Cronaca di Marzia Pretolani , 29/09/2021 10:59

Samira soffocata in casa dal marito: le motivazioni dell'ergastolo a Barbri VIDEO

“Il mancato ritrovamento del cadavere di Samira El Attar non impedisce l’accertamento del fatto come omicidio volontario e neppure l’individuazione del colpevole”: il clou delle 86 pagine di motivazioni della sentenza con cui la Corte D’Assise di Rovigo ha condannato lo scorso giugno il 43enne Mohamed Barbri all’ergastolo per l’omicidio della moglie e l’occultamento del suo cadavere.

A oramai 2 anni dalla sparizione della mamma marocchina di Stanghella, il caso può dirsi chiuso senza dubbi: la 43enne è morta, uccisa dal marito, probabilmente soffocata in casa, ( visto che tracce biologiche non sono state trovate) la stessa mattina della sua all’epoca presunta scomparsa, tra le 10 e mezzogiorno.
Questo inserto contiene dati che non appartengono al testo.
/-- Settles O36, by the skip action on unsigned equality. -/
theorem seImmSkipsIfEqual : Obligations.SeImmSkipsIfEqual :=
  ⟨encodes_seImm, fun x nn s => ⟨_, exec_seImm x nn s, skipIf_pc_toNat beq_iff_eq s, skipIf_frame _ s⟩⟩

/-- Settles O37: the conditions of 3xnn and 4xnn are each other's negation. -/
theorem sneImmSkipsIfDifferent : Obligations.SneImmSkipsIfDifferent :=
  ⟨encodes_sneImm, fun x nn s => ⟨_, exec_sneImm x nn s, skipIf_pc_toNat bne_iff_ne s, skipIf_frame _ s,
    _, exec_seImm x nn s, skipIf_taken_iff_not_taken _ s⟩⟩

/-- Settles O38: a register equals itself, so x = y skips always. -/
theorem seRegSkipsIfEqual : Obligations.SeRegSkipsIfEqual := by
  refine ⟨encodes_seReg, fun w h hn => ?_, fun x y s => ?_⟩
  · exact (decodeWord_top5 (fieldTop_of_mask h (by decide))).trans (if_neg (fieldN_ne_of_mask hn))
  · refine ⟨_, exec_seReg x y s, skipIf_pc_toNat beq_iff_eq s, fun hxy => ?_, skipIf_frame _ s⟩
    exact skipIf_pc_eq_iff.2 (beq_iff_eq.2 (congrArg s.getV hxy))

/-- Settles O39: a register does not differ from itself, so x = y skips never. -/
theorem sneRegSkipsIfDifferent : Obligations.SneRegSkipsIfDifferent := by
  refine ⟨encodes_sneReg, fun w h hn => ?_, fun x y s => ?_⟩
  · exact (decodeWord_top9 (fieldTop_of_mask h (by decide))).trans (if_neg (fieldN_ne_of_mask hn))
  · refine ⟨_, exec_sneReg x y s, skipIf_pc_toNat bne_iff_ne s, fun hxy => ?_, skipIf_frame _ s⟩
    rw [hxy, bne_self_eq_false]
    rfl

/-- Settles O40, by the key index: below 16 the skip action on the key's flag, from 16 on the condition. -/
theorem skpSkipsIfKeyDown : Obligations.SkpSkipsIfKeyDown :=
  ⟨encodes_skp, fun _ s =>
    ⟨fun hk => ⟨_, exec_skp_in hk, skipIf_pc_toNat Iff.rfl s, skipIf_frame _ s⟩,
      fun hk => ⟨_, exec_skp_out hk⟩⟩⟩

/-- Settles O41: below 16 the skip action on the key's flag negated, which is the opposite of Ex9E's. -/
theorem sknpSkipsIfKeyUp : Obligations.SknpSkipsIfKeyUp :=
  ⟨encodes_sknp, fun _ s =>
    ⟨fun hk => ⟨_, exec_sknp_in hk, skipIf_pc_toNat Bool.not_eq_eq_eq_not s, skipIf_frame _ s,
      _, exec_skp_in hk, skipIf_taken_iff_not_taken _ s⟩,
      fun hk => ⟨_, exec_sknp_out hk⟩⟩⟩

/-- Settles O42: the condition is raised on the state that the start of the cycle leaves. -/
theorem keyIndexOutOfRangeIsFatal : Obligations.KeyIndexOutOfRangeIsFatal := by
  intro x s hf hi hk
  rw [step_fetched hf]
  rcases hi with hi | hi <;> rw [hi]
  · rw [exec_skp_out (s := s.startCycle) hk]; rfl
  · rw [exec_sknp_out (s := s.startCycle) hk]; rfl

end Sys2Proof.Proofs

/-! SUPPORT. Proofs of the family 44_register_ops.md. Each instruction is one write of V[x] or of I; only Cxnn
has a second one, of the model's own count of draws, which no register sees. -/

namespace Sys2Proof.Safety

open Sys2Proof.Machine

/-! ### The state Cxnn leaves -/

/-- The masked byte is the one of the count before the draw (rules R128, R130). -/
theorem getV_setV_rnd_nextDraw (x : RegIdx) (nn : Byte) (s : State) :
    ((s.setV x (s.rnd &&& nn)).nextDraw).getV x = Config.rndByte s.draws &&& nn := by
  rw [State.getV_nextDraw, State.getV_setV_same, State.rnd]

/-- The frame of Cxnn (rule R39). -/
theorem setV_nextDraw_frame (x : RegIdx) (v : Byte) (s : State) :
    UnchangedBut [.v x, .draws] s (s.setV x v).nextDraw :=
  (setV_frame s x v).trans (nextDraw_frame _)

end Sys2Proof.Safety

/-! The statements of the family 44_register_ops.md. -/

namespace Sys2Proof.Proofs

open Sys2Proof Sys2Proof.Machine Sys2Proof.Safety

/-- Settles O44: the write of V[x] treats VF as any register. -/
theorem ldImmLoadsTheImmediate : Obligations.LdImmLoadsTheImmediate :=
  ⟨encodes_ldImm, fun x nn s => ⟨_, exec_ldImm x nn s, State.getV_setV_same s x nn, setV_frame s x nn⟩⟩

/-- Settles O45: the sum is written to V[x], and the frame of that write holds VF with x not F. -/
theorem addImmAddsModulo256 : Obligations.AddImmAddsModulo256 := by
  refine ⟨encodes_addImm, fun x nn s => ⟨_, exec_addImm x nn s, ?_, setV_frame s x _⟩⟩
  rw [State.getV_setV_same, addByte_toNat]

/-- Settles O46, by the frame of the one write. -/
theorem ldILoadsTheIndex : Obligations.LdILoadsTheIndex :=
  ⟨encodes_ldI, fun nnn s => ⟨_, exec_ldI nnn s, rfl, setI_frame s nnn⟩⟩

/-- Settles O47: the masked byte is a value for every mask, and the masks 0x00 and 0xFF are the zero and the
unit of AND. -/
theorem rndMasksTheRandomByte : Obligations.RndMasksTheRandomByte := by
  refine ⟨encodes_rnd, fun x nn s => ?_⟩
  have hval := getV_setV_rnd_nextDraw x nn s
  refine ⟨_, exec_rnd x nn s, hval, rfl, fun h => ?_, fun h => ?_, setV_nextDraw_frame x _ s⟩
  · rw [hval, h]
    exact BitVec.and_zero
  · rw [hval, h, byte_and_FF]

/-- Settles O48: the index adder's sum, and the frame of the one write, which holds every register. -/
theorem addIAddsModulo4096 : Obligations.AddIAddsModulo4096 :=
  ⟨encodes_addI, fun x s => ⟨_, exec_addI x s, addIndex_toNat s.I (s.getV x), setI_frame s _⟩⟩

end Sys2Proof.Proofs

/-! SUPPORT. Proofs of the family 45_timer_access.md. A cycle that fetches Fx07, Fx15 or Fx18 has one equation:
the start of the cycle, the one write, and the tick after it; and the sound output is read off the ticked
timer. -/

namespace Sys2Proof.Safety

open Sys2Proof.Machine

/-! ### Cycles of timer access -/

/-- The timer is read at the start of the cycle, before its tick (rules R135, R138). -/
theorem step_ldVxDT {x : RegIdx} {s : State} (hf : Fetches s) (hi : current s = .ldVxDT x) :
    step s = .next (s.startCycle.setV x s.delayTimer).tick :=
  step_of_exec_next hf (by rw [hi, exec_ldVxDT, State.startCycle_delayTimer])

theorem step_ldDTVx {x : RegIdx} {s : State} (hf : Fetches s) (hi : current s = .ldDTVx x) :
    step s = .next (s.startCycle.setDelayTimer (s.getV x)).tick :=
  step_of_exec_next hf (by rw [hi, exec_ldDTVx, State.getV_startCycle])

theorem step_ldSTVx {x : RegIdx} {s : State} (hf : Fetches s) (hi : current s = .ldSTVx x) :
    step s = .next (s.startCycle.setSoundTimer (s.getV x)).tick :=
  step_of_exec_next hf (by rw [hi, exec_ldSTVx, State.getV_startCycle])

/-! ### The sound output -/

/-- The output is active while the timer has not run down (rule R33). -/
theorem soundActive_iff {s : State} : soundActive s = true ↔ 0 < s.soundTimer.toNat := by
  rw [soundActive, bne_iff_ne, Nat.pos_iff_ne_zero]
  exact not_congr BitVec.toNat_eq

/-- Behind the tick the output is active only for a timer above 1 (rules R33, R138). -/
theorem soundActive_tick_iff {s : State} : soundActive s.tick = true ↔ 1 < s.soundTimer.toNat := by
  rw [soundActive_iff, State.tick_soundTimer, tickByte_toNat, Nat.sub_pos_iff_lt]

end Sys2Proof.Safety

/-! The statements of the family 45_timer_access.md. -/

namespace Sys2Proof.Proofs

open Sys2Proof Sys2Proof.Machine Sys2Proof.Safety

/-- Settles O49: the tick comes after the read and leaves V[x]. -/
theorem fx07ReadsTheDelayTimer : Obligations.Fx07ReadsTheDelayTimer := by
  refine ⟨encodes_ldVxDT, fun x s => ?_, fun x s hf hi => ⟨_, step_ldVxDT hf hi, ?_, tickByte_toNat _⟩⟩
  · exact ⟨_, exec_ldVxDT x s, State.getV_setV_same s x _, setV_frame s x _⟩
  · rw [State.getV_tick, State.getV_setV_same]

/-- Settles O50: the tick takes the value just written. -/
theorem fx15SetsTheDelayTimer : Obligations.Fx15SetsTheDelayTimer :=
  ⟨encodes_ldDTVx, fun x s => ⟨_, exec_ldDTVx x s, rfl, setDelayTimer_frame s _⟩,
    fun _ _ hf hi => ⟨_, step_ldDTVx hf hi, tickByte_toNat _⟩⟩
Questa la verità, nonostante il castello di bugie innalzato dal marito che disse di non averla più vista tornare a casa quella mattina, dopo che aveva accompagnato con la sua bicicletta la figlioletta di 4 anni all’asilo.

Questa la prima contraddizione: Samira si scoprì subito che a casa ci tornò, lo raccontò anche ai nostri microfoni una vicina che abita poche case più in là che si fermò a parlare con lei e le regalò una borsa di vestiti per la figlioletta. Borsa infatti ritrovata nella casa di via Statale dagli investigatori insieme alla giacca indossata quella mattina dalla donna.

Dalla sua casa la donna non ne uscì più. Sia il cellulare di Samira che quello del marito Mohamed quella mattina rimasero agganciati al ripetitore competente su quella abitazione. Di più: Mohamed è stato visto in casa, e non al lavoro nei campi come dichiarato, anche dalla vicina del piano superiore che lo vide in seguito andare a prendere la piccola all’asilo.

La tesi dello strangolamento la più probabile, spiega la Corte: numerosi i rilievi scientifici addirittura dei Ris all’epoca non hanno evidenziato la presenza di liquidi biologici sospetti. 

E diversi altri tasselli del puzzle a puntare senza dubbio sulla colpevolezza del marito: dalla denuncia fatta soltanto il giorno dopo, alla gita notturna lungo il fiume Gorzone, dai successivi poco credibili ritrovamenti di oggetti che appartenevano a Samira (una scarpa e una catenina) in luoghi già setacciati in lungo e in largo dagli inquirenti, fino alla fuga di Barbri in Spagna, dove venne arrestato a gennaio, intercettato per una telefonata fatta al cugino con il cellulare prestato da un conoscente. Voleva scappare in Marocco. La pubblica accusa, in quello che è stato un processo indiziario, ha puntato sul movente gelosia e orgoglio ferito di un uomo che cercava invano di controllare la moglie, che aveva solo qualche saltuario lavoro di bracciante agricolo dinanzi a una moglie in gamba, determinata, grande lavoratrice nelle case e come badante. Una moglie che l’avrebbe anche colpito con uno schiaffo in piazza. In pubblico. Forse l’ultima goccia, proprio un mese prima della sparizione.